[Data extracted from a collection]
/-- Three bytes read from a 24-bit value's registers. -/
structure Read3 where
  h : Byte
  m : Byte
  l : Byte
  deriving DecidableEq, Repr, Inhabited

/-- The value of three bytes read. -/
def Read3.value (b : Read3) : Nat := join3 b.h b.m b.l

/-- Their bytes, in reading order. -/
def Read3.bytes (b : Read3) : List Byte := [b.h, b.m, b.l]

/-- Their events. -/
def rd24Events (r : Reg3) (b : Read3) : List Event := [.rd r.h b.h, .rd r.m b.m, .rd r.l b.l]

/-- The events of mismatching read-backs, each followed by a reprogramming and a wait (R621). -/
def retryEvents (h : Hdt) (w : Nat) (bad : List Read3) : List Event :=
  bad.flatMap fun b =>
    rd24Events h.pll.rb b ++ wr24Events h.pll.reg w ++ [.dlyMs pllRetryMs]

/-- The soft reset (R623). -/
def resetEvents (h : Hdt) (mode : ReceiverMode) : List Event :=
  [.wr (forMode h.pll.rstAssert mode).1 (forMode h.pll.rstAssert mode).2, .dlyMs rstMs,
    .wr (forMode h.pll.rstDeassert mode).1 (forMode h.pll.rstDeassert mode).2]

/-- The PLL word of a numerator below `2^23` in a mode, `2·N + sel` (R320). -/
def tuneWord (h : Hdt) (mode : ReceiverMode) (n : Nat) : Nat :=
  2 * n + (forMode h.pll.sel mode).toNat

/-- A read-back value that matches the word (R621). -/
abbrev Matches (mode : ReceiverMode) (w v : Nat) : Prop :=
  v = w / 2 ∨ (mode = .isdb1seg ∧ v = w)

/-- A tune's events from the first programming to the matching read-back (R620, R621). -/
def matchEvents (h : Hdt) (w : Nat) (bad : List Read3) (good : Read3) : List Event :=
  wr24Events h.pll.reg w ++ retryEvents h w bad ++ rd24Events h.pll.rb good

/-- The bytes of read-backs, in reading order. -/
def readBytes (bs : List Read3) : List Byte := bs.flatMap Read3.bytes

/-- The ADC step of a tune, where it succeeds: the clock type is current, or the tuple is written and a lock
bit is set at one of ten polls. It reads these answers and makes these events (R500). -/
inductive AdcStep (h : Hdt) (c : Session) (clk : AdcClockType) : List Byte → List Event → Prop where
  | current : c.adcClk = some clk → AdcStep h c clk [] []
  | locks (t : Vector Byte 7) (lo : List Byte) (b : Byte) : c.adcClk ≠ some clk →
      adcTuple h c.xtal clk = some t → lo.length < 10 → AllClear h.adc.lockBit lo →
      bitOf h.adc.lockBit.pos b = true →
      AdcStep h c clk (lo ++ [b])
        (tupleEvents h t ++ pollEvents h.adc.lockBit.reg 1 (lo ++ [b]))

/-- A tune after its ADC step, with numerator `n`: ten read-backs that mismatch, a match and ten clear lock
polls, or a match, a lock and the soft reset (R620 to R623). -/
inductive PllStep (h : Hdt) (mode : ReceiverMode) (n : Nat) :
    List Byte → List Event → Except ErrorCode Unit → Prop where
  | mismatch (bad : List Read3) (last : Read3) : bad.length = 9 →
      (∀ r ∈ last :: bad, ¬Matches mode (tuneWord h mode n) r.value) →
      PllStep h mode n (readBytes bad ++ last.bytes) (matchEvents h (tuneWord h mode n) bad last)
        (.error .pllUnlocked)
  | unlocked (bad : List Read3) (good : Read3) (lo : List Byte) : bad.length < 10 →
      (∀ r ∈ bad, ¬Matches mode (tuneWord h mode n) r.value) →
      Matches mode (tuneWord h mode n) good.value → lo.length = 10 → AllClear h.pll.lockBit lo →
      PllStep h mode n (readBytes bad ++ good.bytes ++ lo)
        (matchEvents h (tuneWord h mode n) bad good ++ pollEvents h.pll.lockBit.reg 2 lo)
        (.error .pllUnlocked)
  | tuned (bad : List Read3) (good : Read3) (lo : List Byte) (b : Byte) : bad.length < 10 →
      (∀ r ∈ bad, ¬Matches mode (tuneWord h mode n) r.value) →
      Matches mode (tuneWord h mode n) good.value → lo.length < 10 → AllClear h.pll.lockBit lo →
      bitOf h.pll.lockBit.pos b = true →
      PllStep h mode n (readBytes bad ++ good.bytes ++ (lo ++ [b]))
        (matchEvents h (tuneWord h mode n) bad good ++ pollEvents h.pll.lockBit.reg 2 (lo ++ [b])
          ++ resetEvents h mode)
        (.ok ())

/-- A whole tune under scripted answers, in each of its ways to end: the answers it reads, its events, the
clock type it leaves and its result (R610, R630). -/
inductive Tune (h : Hdt) (c : Session) (mode : ReceiverMode) (ch f : Nat) :
    List Byte → List Event → Option AdcClockType → Except ErrorCode Unit → Prop where
  | lookup (e : ErrorCode) : synthPrepare h c mode ch f = .error e →
      Tune h c mode ch f [] [] c.adcClk (.error .invalidMode)
  | unsupported (clk : AdcClockType) (n : Nat) : synthPrepare h c mode ch f = .ok (clk, n) →
      c.adcClk ≠ some clk → adcTuple h c.xtal clk = none →
      Tune h c mode ch f [] [] c.adcClk (.error .unsupportedAdcClock)
  | adcUnlocked (clk : AdcClockType) (n : Nat) (t : Vector Byte 7) (lo : List Byte) :
      synthPrepare h c mode ch f = .ok (clk, n) → c.adcClk ≠ some clk →
      adcTuple h c.xtal clk = some t → lo.length = 10 → AllClear h.adc.lockBit lo →
      Tune h c mode ch f lo (tupleEvents h t ++ pollEvents h.adc.lockBit.reg 1 lo) none
        (.error .adcClockUnlocked)
  | pll (clk : AdcClockType) (n : Nat) (as bs : List Byte) (es fs : List Event)
      (r : Except ErrorCode Unit) : synthPrepare h c mode ch f = .ok (clk, n) →
      AdcStep h c clk as es → PllStep h mode n bs fs r →
      Tune h c mode ch f (as ++ bs) (es ++ fs) (some clk) r

/-- A bind's events (R720). -/
def bindEvents (h : Hdt) (slot id : Nat) (svc : ServiceType) (thr : Nat) (first : Bool) :
    List Event :=
  (actSlotSetId h slot id ++ actSlotRs h slot (decide (svc = .video))
    ++ (if first then forGroup h.alloc.irqEnable (groupOf svc) else [])
    ++ actPayloadAlloc h slot thr).map writeEvent

/-- An unbind's events; `last` says that the slot's group is left empty (R730). -/
def unbindEvents (h : Hdt) (slot : Nat) (last : Bool) : List Event :=
  (actSlotDisable h slot
    ++ (if last then
          forGroup h.alloc.irqDisable (groupOfSlot slot)
            ++ forGroup h.alloc.payloadReset (groupOfSlot slot)
        else [])).map writeEvent

/-- The events of restoring the stream (R701). -/
def restoreEvents (h : Hdt) (suspended : Bool) : List Event :=
  if suspended then h.alloc.streamOn.map writeEvent else []

/-- The events of closing these bindings one after the other: a group's interrupt disable and payload
reset follow its last binding (R715, R730). -/
def closeEvents (h : Hdt) : List Binding → List Event
  | [] => []
  | b :: bs =>
    unbindEvents h b.slot (bs.all fun x => decide (groupOfSlot x.slot ≠ groupOfSlot b.slot))
      ++ closeEvents h bs

/-- The live bindings in ascending order of their IDs. -/
def liveById (c : Session) : List Binding :=
  (List.range numIds).filterMap fun i =>
    ((List.range 5).filterMap (entry c)).find? fun b => decide (b.id = i)

/-- The registers of one iteration of the outer scan poll, in reading order (R810). -/
def scanRegs (h : Hdt) : Reg3 := ⟨h.scan.doneReg, h.scan.pwr.h, h.scan.pwr.l⟩

/-- The events of undecided iterations of the outer scan poll (R810). -/
def undecidedEvents (h : Hdt) (und : List Read3) : List Event :=
  und.flatMap fun r => rd24Events (scanRegs h) r ++ [.dlyUs 40]

/-! ### The classifier's reads -/

/-- The pre-gate's four reads (R811, R812). -/
structure GateReads where
  gain : Byte
  tm : Byte
  cfH : Byte
  cfL : Byte
  deriving DecidableEq, Repr, Inhabited

/-- Their bytes, in reading order. -/
def GateReads.bytes (r : GateReads) : List Byte := [r.gain, r.tm, r.cfH, r.cfL]

/-- Their events. -/
def GateReads.events (h : Hdt) (r : GateReads) : List Event :=
  [.rd h.scan.preagcReg r.gain, .rd h.scan.txmode.reg r.tm, .rd h.scan.coarseFreq.h r.cfH,
    .rd h.scan.coarseFreq.l r.cfL]

/-- They pass the pre-gate under the thresholds of their transmission mode `tm` and the power `pw`
(R812). -/
structure GateReads.Pass (h : Hdt) (tm : Fin 4) (pw : Nat) (r : GateReads) : Prop where
  mode : field2 h.scan.txmode.lo r.tm = tm
  coarse : r.cfH.toNat * 256 + r.cfL.toNat < (scanThr h tm).cfLo
    ∨ (scanThr h tm).cfHi < r.cfH.toNat * 256 + r.cfL.toNat
  power : (scanThr h tm).power ≤ pw
  gain : (scanThr h tm).gain ≤ r.gain.toNat
  nonzero : r.gain.toNat ≠ 0

/-- The events of phase f's readings: 10 ms, the null length, the transmission mode (R813). -/
def nullEvents (h : Hdt) (nulls : List Read3) : List Event :=
  nulls.flatMap fun x =>
    .dlyMs 10 :: rd24Events ⟨h.scan.nullLen.h, h.scan.nullLen.l, h.scan.txmode.reg⟩ x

* YOUR INSTRUCTIONS *
Could you restate word for word the lines above from the one containing "fs : List Event)" through the one containing "events (R720). -/", both included, and nothing else?

* RESULT BELOW *
  | pll (clk : AdcClockType) (n : Nat) (as bs : List Byte) (es fs : List Event)
      (r : Except ErrorCode Unit) : synthPrepare h c mode ch f = .ok (clk, n) →
      AdcStep h c clk as es → PllStep h mode n bs fs r →
      Tune h c mode ch f (as ++ bs) (es ++ fs) (some clk) r

/-- A bind's events (R720). -/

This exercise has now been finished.